This study aims to compare the effects of the Pecha Kucha and PowerPoint presentation methods on menopause knowledge and beliefs in menopause-related myths. By introducing an innovative, concise, focused, and visually based approach to menopause education, this research is expected to strengthen health literacy, reduce myths, and contribute to the development of more positive attitudes toward menopause among women. Furthermore, by evaluating both menopause myths and different educational techniques together, this study is anticipated to be the first in the literature and to serve as a reference for future research.
Research questions:
1. Does menopause-related knowledge increase among women who receive education using the Pecha Kucha technique and the PowerPoint method?
2. Do beliefs in menopause-related myths decrease among women who receive education using the Pecha Kucha technique and the PowerPoint method?
3. Is there a difference between the Pecha Kucha technique and the PowerPoint method in terms of women's menopause-related knowledge levels and their beliefs in menopause-related myths?
Who can participate
Age range
30 Years – 65 Years
Sex
FEMALE
See this in plain English?
AI-rewrites the medical criteria so a patient or caregiver can understand them.
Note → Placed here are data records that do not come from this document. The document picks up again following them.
-- ==== Sys2Proof/Machine/DutyCmds.lean ====
section
/-! DEFINITION. The commands of the compressor duty controller (chapter 5). -/

namespace Sys2Proof.Machine

/-- A queue with a MANUAL entry joined, or its level changed where the unit has one (R102). -/
def Duty.joinManual (i : Fin 4) (level : Nat) (d : Duty) : Duty :=
  if d.queued i then { d with queue := d.queue.map fun q => if q.unit = i then { q with level := level } else q }
  else { d with queue := d.queue ++ [{ unit := i, kind := .manual, level := level }] }

/-- START_UNIT (R102). -/
def actStartUnit : Act := fun args s =>
  match startArgs args with
  | none => refuse .refusedRange s
  | some (i, level) =>
    if s.params.units[i].source = .auto then refuse .refusedState s
    else if s.move.mode.stopsUnits then refuse .refusedState s
    else if s.duty.units[i].state ≠ .stopped then refuse .refusedState s
    else accept (({ s with duty := s.duty.joinManual i level } : State).propagate false)

/-- START_UNIT (R102). -/
def execStartUnit (r : Request) (s : State) : Host.Outcome State Fault Refusal := request .startUnit r actStartUnit s

/-- STOP_UNIT (R103): a stop, or the removal of the unit's queue entry. -/
def actStopUnit : Act := fun args s =>
  match unitArgs args with
  | none => refuse .refusedRange s
  | some i =>
    let d := s.duty.setUnit i ((s.duty.units[i]).stop s.params.duty.tCool)
    accept (({ s with duty := { d with queue := d.queue.filter fun q => q.unit != i } } : State).propagate false)

/-- STOP_UNIT (R103). -/
def execStopUnit (r : Request) (s : State) : Host.Outcome State Fault Refusal := request .stopUnit r actStopUnit s

/-- A unit's in-service parameter acting on its state (R93): it leaves the queue as it goes out of service, and comes
back STOPPED, or TRIPPED where a record of it is latched. -/
def State.serve (i : Fin 4) (inService : Bool) (s : State) : State :=
  let u := s.duty.units[i]
  if inService then
    if u.state = .outOfService then
      let s1 : State := { s with duty := s.duty.setUnit i { u with state := .stopped, timer := none } }
      if s.prot.latched .site || s.prot.latched (.unit i) then { s1 with duty := s1.duty.tripUnit i } else s1
    else s
  else
    let d := s.duty.setUnit i { u with state := .outOfService, timer := none, inhibited := false }
    { s with duty := { d with queue := d.queue.filter fun q => q.unit != i } }

/-- A queued entry following its unit's duty source (R96). -/
def Duty.retype (i : Fin 4) (p : UnitParams) (d : Duty) : Duty :=
  { d with queue := d.queue.map fun q =>
      if q.unit = i ∧ q.kind ≠ p.source then { q with kind := p.source, level := p.level } else q }

/-- SET_UNIT (R104). -/
def actSetUnit : Act := fun args s =>
  match setUnitArgs args with
  | none => refuse .refusedRange s
  | some (i, p) =>
    let st := s.duty.units[i].state
    if !p.inService && (st == .starting || st == .running || st == .cooldown) then refuse .refusedState s
    else
      let s1 := (s.storeOp { s.params with units := s.params.units.set i p }).serve i p.inService
      accept (({ s1 with duty := s1.duty.retype i p } : State).propagate false)

/-- SET_UNIT (R104). -/
def execSetUnit (r : Request) (s : State) : Host.Outcome State Fault Refusal := request .setUnit r actSetUnit s

/-- SET_DUTY (R105). -/
def actSetDuty : Act := fun args s =>
  match dutyArgs args with
  | some p => accept ((s.storeOp { s.params with duty := p }).propagate false)
  | none => refuse .refusedRange s

/-- SET_DUTY (R105). -/
def execSetDuty (r : Request) (s : State) : Host.Outcome State Fault Refusal := request .setDuty r actSetDuty s

/-- SET_RUN_SECONDS (R87): decisions already made are left as they are. -/
def actSetRunSeconds : Act := fun args s =>
  match runSecondsArgs args with
  | some (i, v) => accept { s with duty := s.duty.setUnit i { s.duty.units[i] with runSeconds := v } }
  | none => refuse .refusedRange s

/-- SET_RUN_SECONDS (R87). -/
def execSetRunSeconds (r : Request) (s : State) : Host.Outcome State Fault Refusal :=
  request .setRunSeconds r actSetRunSeconds s

/-- FEEDBACK_CHANGE (R86, R89, R90): the level is recorded, and the unit acts on a change of it by its state. -/
def execFeedbackChange (i : Fin 4) (active : Bool) (s : State) : Host.Outcome State Fault Refusal :=
  let u := s.duty.units[i]
  let s1 : State := { s with duty := s.duty.setUnit i { u with feedback := active } }
  (if s.running && active != u.feedback then
    match u.state, active with
    | .starting, true =>
      ({ s with duty := s.duty.setUnit i { u with feedback := true, state := .running, timer := none } } : State).propagate
        false
    | .running, false => s1.handCause i .runLoss
    | _, _ => s1
  else s1).done

/-- START_TIME_EXPIRY (R89): it acts on a STARTING unit whose timer has run out and whose feedback is INACTIVE. -/
def execStartTimeExpiry (i : Fin 4) (s : State) : Host.Outcome State Fault Refusal :=
  let u := s.duty.units[i]
  (if s.running && u.state == .starting && u.timer == some 0 && !u.feedback then s.handCause i .startFail else s).done

/-- COOLDOWN_EXPIRY (R91): it acts on a unit in COOLDOWN whose timer has run out. -/
def execCooldownExpiry (i : Fin 4) (s : State) : Host.Outcome State Fault Refusal :=
  let u := s.duty.units[i]
  (if s.running && u.state == .cooldown && u.timer == some 0 then
    if u.feedback then s.handCause i .stopFail
    else ({ s with duty := s.duty.setUnit i { u with state := .stopped, timer := none } } : State).propagate false
  else s).done

/-- STOP_DELAY_EXPIRY (R100): it acts once the stop delay timer has run out; one unit is stopped, and the timer starts
afresh where M still exceeds D. -/
def execStopDelayExpiry (s : State) : Host.Outcome State Fault Refusal :=
  (if s.running && s.duty.stopDelay == some 0 then
    let d : Duty := { s.duty with stopDelay := none }
    let d1 :=
      match d.surplusUnit s.dutyEnv with
      | some i => d.setUnit i ((d.units[i]).stop s.params.duty.tCool)
      | none => d
    ({ s with duty := d1 } : State).propagate false
  else s).done

end Sys2Proof.Machine
end

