/-- The interval log: at most 1,440 records, consecutive up to the total count, and none gone while that is at most 1,440
(R66). -/
def LogInv (s : State) : Prop :=
  s.flow.log.length ≤ 1440 ∧ seqsUpTo s.flow.total s.flow.log ∧ (s.flow.total ≤ 1440 → s.flow.log.length = s.flow.total)

/-! ### Nominations (chapter 8) -/

/-- A ratchet table within its ranges, its fills strictly ascending (Table 8-1). -/
def Ratchet.ok (r : Ratchet) : Prop :=
  ascending (r.toList.map Prod.fst) = true ∧
    ∀ p ∈ r.toList, (0 ≤ p.1 ∧ p.1 ≤ 1000000) ∧ (0 ≤ p.2 ∧ p.2 ≤ 1000000)

/-- The confirmed rates of an hour. -/
def confirmedRates (entries : List NomEntry) (h : Nat) : List Int := (entries.filter fun e => e.hour == h).map (·.confirmed)

/-- The entries of the table: in strict order of slot and hour, one a shipper and hour; in the window; a requested rate in
range and not 0; the clamped rate 0 or of its sign and not above it in magnitude, and the confirmed rate so by the clamped
(R143, R151, R153). -/
def entriesSound (n : Nominations) : Prop :=
  n.entries.Pairwise (fun a b => a.slot < b.slot ∨ (a.slot = b.slot ∧ a.hour < b.hour)) ∧
  ∀ e ∈ n.entries,
    1 ≤ e.slot ∧ e.slot ≤ 32 ∧ n.current ≤ e.hour ∧ e.hour ≤ n.current + 23 ∧
    e.requested ≠ 0 ∧ e.requested.natAbs ≤ 100000000000 ∧
    (e.clamped = 0 ∨ sign e.clamped = sign e.requested) ∧ e.clamped.natAbs ≤ e.requested.natAbs ∧
    (e.confirmed = 0 ∨ sign e.confirmed = sign e.clamped) ∧ e.confirmed.natAbs ≤ e.clamped.natAbs

/-- The law of R153, while the SC6 runs, for every hour of the clock's window: the with-flow confirmed magnitudes
do not exceed the capacity last used for the hour plus the counter-flow confirmed magnitudes; and the summaries are those
of the window's hours (R143). While the clock is VALID the window does not run ahead of it, and the firm horizon never
stands before the window (R143). -/
def NomInv (s : State) : Prop :=
  s.params.ratchetInj.ok ∧ s.params.ratchetWdr.ok ∧
  (∀ img, s.store.opImage = some img → img.content.ratchetInj.ok ∧ img.content.ratchetWdr.ok) ∧
  (s.running = true → s.time.lost = false → s.nom.current ≤ s.time.clock / 3600) ∧ s.nom.current ≤ s.nom.firm ∧
  entriesSound s.nom ∧
  s.nom.summaries.map (·.hour) = (List.range 24).map (s.nom.current + ·) ∧
  ∀ sm ∈ s.nom.summaries,
    (sm.direction = -1 ∨ sm.direction = 0 ∨ sm.direction = 1) ∧ 0 ≤ sm.capacity ∧
    (s.running = true → s.nom.outside s.nomEnv sm.hour = false → sm.direction ≠ 0 →
      magnitudes sm.direction (confirmedRates s.nom.entries sm.hour) ≤
        sm.capacity + magnitudes (-sm.direction) (confirmedRates s.nom.entries sm.hour))

/-! ### Account book (chapter 9) -/

/-- Every shipper's inventory lies between 0 and its space, and no space, opened or staged, exceeds its range (R160,
Table 9-1, R162). -/
def SlotInv (s : State) : Prop :=
  (∀ i : Fin 33, i ≠ 0 →
    0 ≤ s.book.slots[i].inventory ∧ s.book.slots[i].inventory ≤ s.book.slots[i].space ∧
    s.book.slots[i].space ≤ 1000000000000000) ∧
  (∀ i : Fin 32, ∀ e, s.book.opening[i] = some e → e.space ≤ 1000000000000000)

/-- The sum of all inventories (R174). -/
def inventorySum (slots : Vector Slot 33) : Int := (slotIndices.map fun i => slots[i].inventory).sum

/-- The day record list: at most eight, in strictly ascending order, each before the open gas day (R179, R181); while the
clock is VALID, it stands its ticks past the open interval's start (R57, R58); and a completion untaken has a length, and
its start on the clock, unless it is flagged CLOCK_LOST (R61, R63). -/
def DayInv (s : State) : Prop :=
  s.book.dayRecords.length ≤ 8 ∧
  s.book.dayRecords.Pairwise (fun a b => a.day < b.day) ∧
  (∀ d ∈ s.book.dayRecords, ∃ g, s.book.openDay = some g ∧ d.day < g) ∧
  (s.running = true → s.time.lost = false → s.time.clock = s.time.openStart + s.time.openTicks) ∧
  (∀ u ∈ s.flow.untaken, u.record.lost = false → 0 < u.record.length ∧ u.record.length ≤ u.record.endTime)

/-! ### Parameter store (chapter 11) -/

/-- The images hold what is in force (R201, R202, R206), and the change list holds at most 64 entries (R204). -/
def StoreInv (s : State) : Prop :=
  (s.store.opValid = true → s.store.opImage = some (opImage s.params)) ∧
  s.store.metImage = some (metImage s.metro) ∧
  s.store.changeList.length ≤ 64

/-- While the metrology image is NOT_CALIBRATED, a channel is calibrated exactly when its K mark and all twenty site marks
are set, and not all eight are; while it is VALID the marks are discarded (R206). -/
def CalibrationInv (s : State) : Prop :=
  if s.metro.valid then s.metro.kMarks = 0 ∧ s.metro.siteMarks = 0
  else
    (∀ c : Fin 8, s.metro.calibrated.getLsbD c.val =
      (s.metro.kMarks.getLsbD c.val && decide (s.metro.siteMarks = BitVec.allOnes 20))) ∧
    ∃ c : Fin 8, s.metro.calibrated.getLsbD c.val = false

/-! ### Sizes and port states -/

/-- The bounds of Table 6-1 on what grows: pressure-rate rings (R16), start logs (R94), the start queue (R96); and the
clock's range (R57). -/
def SizeInv (s : State) : Prop :=
  (∀ i : Fin 6, s.move.caverns[i].ring.length ≤ 60) ∧
  (∀ i : Fin 4, s.duty.units[i].startLog.length ≤ 6) ∧
  s.time.clock ≤ 4294967295

/-- A port sends exactly in SENDING, and withholds an answer exactly in HELD (R185, R188). -/
def PortState.sound (p : PortState) : Prop :=
  (p.sending.isSome = true ↔ p.rx = .sending) ∧ (p.held.isSome = true ↔ p.rx = .held) ∧
  (p.rx = .waiting → p.frame = none) ∧ (p.rx = .sending → p.frame = none)

/-- The three ports sound; COM never HELD; and a port's access on the link is in EARLY mode exactly while its slot is
PENDING, in HOLD mode exactly while its answer is withheld and not yet ready (R81, R82). -/
def PortInv (s : State) : Prop :=
  (∀ p : Port, (s.ports.get p).sound) ∧ s.ports.com.rx ≠ .held ∧
  ∀ rp : RemotePort,
    (s.link.all.any (fun e => e.origin == .port rp .early) = true ↔ (s.ports.remote rp).slot = .pending) ∧
    (s.link.all.any (fun e => e.origin == .port rp .hold) = true ↔
      ∃ w, (s.ports.get rp.port).held = some w ∧ w.ready = none)

end Sys2Proof.Machine
end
Always confirm with the trial site.
Inclusion Criteria:
* Being between 30 and 65 years of age (the lower age limit of 30 years was determined to establish a methodological threshold between young adulthood, in which menopause perception has not yet developed, and the menopausal transition period)
* Being female
* Volunteering to participate in the study
* Not having previously received education about menopause
* Being able to use technological devices
* Being able to understand Turkish
Exclusion Criteria:
* Being outside the 30-65 age range
* Having a history of prior menopause-related education or formal training
* Having cognitive, psychiatric, or medical conditions that could impair the ability to understand and complete the study procedures or questionnaires
Questions worth asking your doctor
Bring these to your next appointment. They're a starting point for a shared conversation — not a sign you qualify or a recommendation to enrol.
1Based on my diagnosis and history, is this trial worth exploring for me — or is there a standard treatment we should try first?
2What does this trial's phase tell us about how much is already known about its safety and benefit?
3What would taking part actually involve for me — visits, tests, time, and travel?
4What are the known and possible risks or side effects I should weigh, and how would they be monitored?
5If this trial isn't the right fit, what other options or trials would you suggest I look into?
Generated to help you prepare — always confirm anything about your own eligibility and care with the study team and your doctor.
Questions for the trial coordinator
The trial coordinator is the person who runs the study day to day. These cover the practical side — logistics, costs, and what taking part would actually mean for your life. The study team confirms whether you meet the criteria; these are questions to ask, not a sign you qualify.
1What does taking part actually involve week to week — how many visits, where, and how long does each one take?
2What costs are covered by the study, and what might I have to pay for myself, including travel, parking, or time off work?
3What happens during screening, and what happens if the study team confirms I don't meet the criteria after those tests?
4Who pays for the scans, blood work, and other tests the trial requires — the study, my insurance, or me?
5How will being in the trial affect my regular care, and will my own doctor stay informed and involved?
6Can I leave the trial at any point if I change my mind, and what would happen to my care if I do?
A starting point for the conversation — always confirm anything about your own eligibility, costs, and care with the study team and your doctor.